Текст книги "Генерал без армии"


Автор книги: Александр Тамоников


Жанр:

   

Боевики


сообщить о нарушении

Текущая страница: 1 (всего у книги 4 страниц)

Александр Тамоников
Генерал без армии

Глава 1

Язык был не прочь поболтать, обладал ценными сведениями и отнюдь не нордическим темпераментом. Он глотал слова, извивался, придавленный коленом старшего лейтенанта Шубина, активно не хотел умирать и мог бы говорить часами. Но время поджимало. Последние слова пленного унтер-офицера были о том, что у него большая семья в Штутгарте. До войны он трудился на сборочном конвейере завода Порше, то есть является рабочим человеком!

Однако слияния пролетариев двух стран в этот поздний час разведчики не планировали. Глеб убрал колено, пленник воспрянул духом, но в следующий миг Завадский перерезал ему горло, и оба поспешили убраться, чтобы их не обрызгало кровью. Агонизирующее тело они оттащили в кусты, добавили к двум другим и с чувством покурили.

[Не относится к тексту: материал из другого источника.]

/-- The tick of the last message on a link direction. -/
def State.lastDue (s : State) (c : Nat) (down : Bool) : Nat :=
  (s.sch.msgs.filter fun x => x.on c down).foldl (fun d x => max d x.due) 0

/-- Has the sender of a link direction one of its 8 permits left? A message that is not yet consumed holds one (R70). -/
def State.hasPermit (s : State) (c : Nat) (down : Bool) : Bool :=
  decide ((s.sch.msgs.filter fun x => x.on c down && !x.waits).length < 8)

/-- The tick at which a message that leaves now is consumed: after those before it on its link, a free time later. -/
def State.msgDue (s : State) (c : Nat) (down : Bool) : Nat := max (s.lastDue c down) (s.tick + 1 + Config.delay s.free)

/-- Sends a message. One for which no permit is left waits at its sender (R70). -/
def State.sendMsg (s : State) (c : Nat) (l : Dword) (m : LMsg) : State :=
  let x : LinkMsg :=
    if s.hasPermit c m.down then { cluster := c, msg := m, launch := l, due := s.msgDue c m.down }
    else { cluster := c, msg := m, launch := l, due := 0, waits := true }
  { s with sch := { s.sch with msgs := s.sch.msgs ++ [x] }, free := s.free + 1 }

/-- A permit has come back: the first message of the direction that waits leaves with it (R70). -/
def State.permitBack (s : State) (c : Nat) (down : Bool) : State :=
  match s.sch.msgs.find? fun x => x.on c down && x.waits with
  | none => s
  | some x =>
    { s with
      sch := { s.sch with msgs := s.sch.msgs.replace x { x with waits := false, due := s.msgDue c down } }
      free := s.free + 1 }

def State.sendAll (s : State) (cs : List Nat) (l : Dword) (m : LMsg) : State := cs.foldl (fun s c => s.sendMsg c l m) s

/-- The next message of a link direction. -/
def State.headMsg (s : State) (c : Nat) (down : Bool) : Option LinkMsg := s.sch.msgs.find? fun x => x.on c down

/-- Names of the messages, to tell which event consumes one. -/
inductive LKind where
  | place | start | preempt | release | placed | nofit | triggered | halted | fault
deriving DecidableEq, Repr

def LMsg.kind : LMsg → LKind
  | .place => .place | .start _ => .start | .preempt => .preempt | .release => .release | .placed _ => .placed
  | .nofit => .nofit | .triggered => .triggered | .halted _ => .halted | .fault _ _ => .fault

/-- The event at which a receiver consumes a message. -/
def LKind.event : LKind → Instr
  | .place => .place | .start => .start | .preempt => .preempt | .release => .release | .placed => .placed
  | .nofit => .nofit | .triggered => .triggered | .halted => .halted | .fault => .fault

def LKind.down : LKind → Bool
  | .place | .start | .preempt | .release => true
  | .placed | .nofit | .triggered | .halted | .fault => false

/-- The receiver on the link of the cluster of the event consumes the message at the head, if it is one of the kind and its time has come, and returns its permit. -/
def State.takeMsg (s : State) (k : LKind) : Option (LinkMsg × State) :=
  match s.headMsg s.ev.cluster k.down with
  | some m =>
    if m.msg.kind = k ∧ !m.waits ∧ m.due ≤ s.tick then
      some (m, State.permitBack { s with sch := { s.sch with msgs := s.sch.msgs.erase m } } m.cluster k.down)
    else none
  | none => none

/-- The first message whose receiver can consume it now; a scheduler core that misses its heartbeat consumes none (R69). -/
def State.dueMsg (s : State) : Option (Instr × EvArg) :=
  (s.sch.msgs.find? fun m => !m.waits && (m.msg.down || s.sch.silent.isNone) && decide (m.due ≤ s.tick) && s.headMsg m.cluster m.msg.down == some m).map fun m =>
    (m.msg.kind.event, { cluster := m.cluster })

/-! ## PLACE -/

/-- The seats of a launch in a cluster. -/
def seatsIn (xs : List Seat) (c : Nat) : List Seat := xs.filter fun x => clusterOf x.addr == c

/-- Has a quad become unfit for a placement: condemned or lost, or on a fenced die (R92)? -/
def State.unfit (s : State) (q : Nat) : Bool := s.sick.getLsbD (dieOf q) || s.condemned.contains q || s.lostQuads.contains q

/-- May the leaf reserve the launch's quads in its cluster: it does not drain, it is not held, and the quads are fit and free (R23 to R25, R76, R92)? -/
def State.leafCan (s : State) (l : Launch) (c : Nat) : Bool :=
  !s.draining.contains c && !s.boot.held.contains c && (l.quads.filter fun q => clusterOf q = c).all fun q =>
    !s.unfit q && (match (s.quadAt q).owner with | some o => o == l.id | none => true)

/-- The leaf reserves the quads of its cluster, and loads and binds their tiles. -/
def State.leafPlace (s : State) (l : Launch) (c : Nat) : State :=
  let xs := l.seats
  let s := (l.quads.filter fun q => clusterOf q = c).foldl (fun s q => s.reserveQuad l xs q) s
  (seatsIn xs c).foldl (fun s x => s.placeTile l xs x) s

/-- The leaf reserves the quads of its cluster for a restoration or for an image it will not load. -/
def State.leafReserve (s : State) (l : Launch) (c : Nat) : State :=
  let xs := l.seats
  (l.quads.filter fun q => clusterOf q = c).foldl (fun s q => s.reserveQuad l xs q) s

/-- PLACE at a leaf (R77, R92): it reserves the rectangle and loads the image, or answers NOFIT. A rejected image is not written (R40). A restored launch is written back by RESTORE. -/
def execPlace (s : State) : Host.Outcome State Fault Refusal :=
  match s.takeMsg .place with
  | none => .next s
  | some (m, s) =>
    match s.launch? m.launch with
    | none => .next s
    | some l =>
      if !s.leafCan l m.cluster then .next (s.sendMsg m.cluster l.id .nofit)
      else if l.restoring then .next ((s.leafReserve l m.cluster).sched 1 none .restore { cluster := m.cluster, launch := l.id })
      else
        match l.load with
        | some e => .next ((s.leafReserve l m.cluster).sendMsg m.cluster l.id (.placed (some e)))
        | none => .next (s.leafPlace l m.cluster)

/-! ## START -/

/-- A strand of the launch starts or resumes at the named tick (R67, R70, R437). -/
def Tile.startAt (t : Tile) (tick : Nat) : Tile :=
  let t : Tile := { t with frozen := false, preHalted := false, ready := max t.ready tick }
  if t.role.isSome ∧ (t.bank 0).life = .unstarted then t.onBank 0 fun b => { b with life := .live } else t

/-- The engines take up the operations of a restored tile again, with the rank map rewritten (R321, R362, R437). -/
def State.resumeOps (s : State) (a : Nat) : State :=
  ((s.tileAt a).queue.filter fun o => !o.isPerformed).foldl (fun s o =>
    if o.sock = Sock.dm then s.again a o
    else if o.atUnit then s.sched 1 none .atomicArrival { tile := a, op := o.id, yes := true }
    else
      match o.kind, o.st with
      | .push _, .queued | .push _, .active | .msg, .queued | .mig, .queued => s.sched 1 none .packetRetry { tile := a, op := o.id, yes := true }
      | _, _ => s) s

/-- START at a leaf (R70). -/
def execStart (s : State) : Host.Outcome State Fault Refusal :=
  match s.takeMsg .start with
  | none => .next s
  | some (m, s) =>
    match m.msg with
    | .start t =>
      let here := (s.launchTiles m.launch).filter fun x => clusterOf x.addr = m.cluster
      let s := here.foldl (fun s x => (s.onTile x.addr fun x => x.startAt t).resumeOps x.addr) s
      -- the cluster load register is written on the START tick (R403)
      .next { s with agenda := s.agenda ++ [(t, .clusterLoadWrite, { cluster := m.cluster, launch := m.launch, yes := true })] }
    | _ => .next s

/-! ## Draining (R444 to R447) -/

/-- Does a tile's drain wait for the operation (Table 19.1)? For a `gld` it does while the access is pending or refused (R446). -/
def DlOp.drains (o : DlOp) : Bool :=
  match o.kind with
  | .gld _ => (match o.st with | .pending _ | .refused _ => true | _ => false)
  | .get _ | .put _ | .getp _ | .putp _ | .fill _ | .gst _ | .gatom _ _ | .gcas _
  | .sig _ | .swait _ | .sdec _ | .binit | .arrive _ | .drop _ | .bwait _ | .push _ | .msg | .mig | .kpart | .kattn | .kfin => true
  | _ => false

/-- Packets and kiln values that a tile of a launch has sent and that are not yet counted or discarded. -/
def State.sentBy (s : State) (l : Dword) (a : Nat) : Bool :=
  (s.packets.any fun p => p.launch == l && (match p.src with | some (b, _) => b == a | none => false))
    || (s.kilnAir.any fun k => k.launch == l && (match k.src with | some (b, _) => b == a | none => false))

/-- Does a zone hold packets back in a reorder buffer (Table 19.1)? -/
def Zone.holds (z : Zone) : Bool := z.chunks.any fun c => !c.held.isEmpty

/-- A kiln collective of the launch to which the tile has contributed is not yet performed (R332, Table 19.1). -/
def State.kilnBusy (s : State) (a : Nat) (xs : List KSlot) (l : Dword) : Bool :=
  xs.any fun x => x.contributed && x.abort.isNone && s.kilnHolds a l x

/-- Has every operation of Table 19.1 of the tile been performed? -/
def State.drainedNow (s : State) (t : Tile) : Bool :=
  match t.launch with
  | none => false
  | some l =>
    (t.queue.all fun o => o.old.isSome || !o.drains || o.isPerformed)
      && (t.rings.toList.all fun r => r.filler.isNone) && !s.sentBy l t.addr && !s.kilnBusy t.addr t.kslots l
      && (t.zones.toList.all fun z => !(z.isOpen && z.holds)) && (t.mxq.all fun o => !o.locked || o.done.isSome)

/-- The tile can become drained now: its launch runs, it has halted (R444) and its engines are done. -/
def State.canDrain (s : State) (t : Tile) : Bool :=
  !t.drained && !t.frozen && t.haltedAll && t.run != 3
    && (match t.launch with
        | some l => (match s.launch? l with | some x => x.startTick.isSome && x.phase != .ending && x.phase != .complete | none => false)
        | none => false)
    && s.drainedNow t

def State.dueDrain (s : State) : Option Nat := (s.tiles.find? s.canDrain).map (·.addr)

/-- TILE_DRAINED (R445). -/
def execTileDrained (s : State) : Host.Outcome State Fault Refusal :=
  let a := s.ev.tile
  if s.canDrain (s.tileAt a) then .next (s.onTile a fun t => { t with drained := true }) else .next s

/-- What a launch left in flight in a tile from which it has been switched out is done (R118). -/
def State.prevDone (s : State) (t : Tile) (l : Dword) : Bool :=
  (t.queue.all fun o => o.old != some l || o.isPerformed) && !s.sentBy l t.addr
    && (match t.prevOf l with
        | some v => (v.zones.toList.all fun z => !(z.isOpen && z.holds)) && !s.kilnBusy t.addr v.kslots l
          && (v.rings.toList.all fun r => r.filler.isNone) && v.mxq.all fun o => o.done.isSome
        | none => true)

/-! ## RELEASE (R450) -/

/-- The staged launch that takes over the quads of a launch (R114). -/
def State.stagedOn (s : State) (l : Dword) : Option Launch :=
  s.sch.launches.find? fun x => match x.stage with | some g => g.on == l | none => false

/-- A tile leaves its launch; local SRAM, banks and accumulators are kept, and what an earlier launch has left in flight there. -/
def Tile.released (t : Tile) : Tile :=
  { t with
    launch := none, role := none, tasked := false, asid := 0, frozen := true, queue := t.queue.filter fun o => o.old.isSome, mxq := [], supOp := none, pend := []
    zones := Vector.replicate 16 {}, kslots := [], window := none, stmr := 0, dgbuf := [], drained := false, preHalted := false
    tid := Vector.replicate 4 0, dom := Vector.replicate 5 0
    tasks := { t.tasks with work := none }
    rings := t.rings.map fun r => { r with filler := none } }

/-- A launch that has something in flight in a quad from which it was switched out (R118). -/
def State.leftIn (s : State) (q : Nat) (id : Dword) : Option Dword :=
  s.tiles.findSome? fun t => if quadOf t.addr = q then (t.prevs.find? fun v => v.launch ≠ id).map (·.launch) else none

/-- The leaf frees a cluster's quads of a launch, or hands them to the launch staged on it; a quad in which an earlier launch has something in flight stays that one's. -/
def State.leafRelease (s : State) (id : Dword) (c : Nat) : State :=
  let next := (s.stagedOn id).map (·.id)
  let s : State := { s with
    quads := s.quads.map fun q =>
      if clusterOf q.addr = c ∧ q.owner = some id then { q with owner := (match next with | some n => some n | none => s.leftIn q.addr id), ganged := false } else q
    tiles := s.tiles.map fun t =>
      if clusterOf t.addr ≠ c then t
      else if t.launch = some id then t.released
      else { t with prevs := t.prevs.filter (fun v => v.launch ≠ id), queue := t.queue.filter fun o => o.old ≠ some id }
    cloads := s.cloads.filter fun e => !(e.1 == id && e.2.1 == c) }
  s.dropAsks

/-! ## What a leaf sends on its own -/

/-- The tiles of a cluster on which the launch runs or from which it was switched out. -/
def State.tilesOf (s : State) (l : Dword) (c : Nat) : List Tile :=
  s.tiles.filter fun t => clusterOf t.addr == c
    && (t.launch == some l || (t.prevOf l).isSome)

/-- Has a tile of the launch halted and drained? -/
def State.tileOver (s : State) (l : Dword) (t : Tile) : Bool := if t.launch = some l then t.drained else s.prevDone t l

/-- Has a tile's strand of the launch triggered or halted (R64)? -/
def Tile.trigOver (t : Tile) (l : Dword) : Bool :=
  t.launch != some l || t.haltedAll || (t.bank 0).triggered

/-- Has the placement or restoration entry ended on every tile of the cluster (R431)? -/
def State.entriesOver (s : State) (l : Launch) (c : Nat) : Bool :=
  (seatsIn l.seats c).all fun x => (s.tileAt x.addr).launch == some l.id && (s.tileAt x.addr).supReady

/-- Has the leaf of a cluster reserved the launch's quads there? -/
def State.reserved (s : State) (l : Launch) (c : Nat) : Bool :=
  (l.quads.filter fun q => clusterOf q = c).all fun q => (s.quadAt q).owner == some l.id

Каждый перекур казался им даром божьим. Другого могло и не быть.

Ночной патруль оказался кстати. У кого еще спросить дорогу?

Над головой в разрывах листвы виднелось небо, усеянное звездами.

Местность в районе была сложной – леса, болота, непроглядные заросли. Дороги и открытые пространства практически отсутствовали.

В сумраке выделялись размытые фигуры в мешковатых комбинезонах. На задание со старшим лейтенантом отправились пятеро. Курили бойцы быстро, пряча огонечки в кулаки.

– Правильно идем, товарищи, – прошептал Шубин. – Господин унтер-офицер был уверен в том, что интересующие нас батареи расположены между деревнями Листвянка и Приютово, в трех верстах от нас. Верить ему на слово мы, понятно, не будем, прогуляемся, чтобы убедиться. Идем в колонну по одному, дистанция три метра. Глинский с рацией – сзади. Патруль немцы хватятся, но найдут не скоро. Время у нас есть. Обратно пойдем другой дорогой. Докуриваем, и вперед.

Подчиненные молчали, сосредоточенно дымили.

Звуки канонады нарастали, потом отдалялись. Разведчикам казалось, что орудия бьют со всех сторон. Иногда в раскаты орудийного грома вплетался рев авиационных моторов. Ожесточенное сражение шло в десяти верстах, не прекращалось ни днем, ни ночью. Обескровленная Вторая Ударная армия предпринимала отчаянные попытки вырваться из котла.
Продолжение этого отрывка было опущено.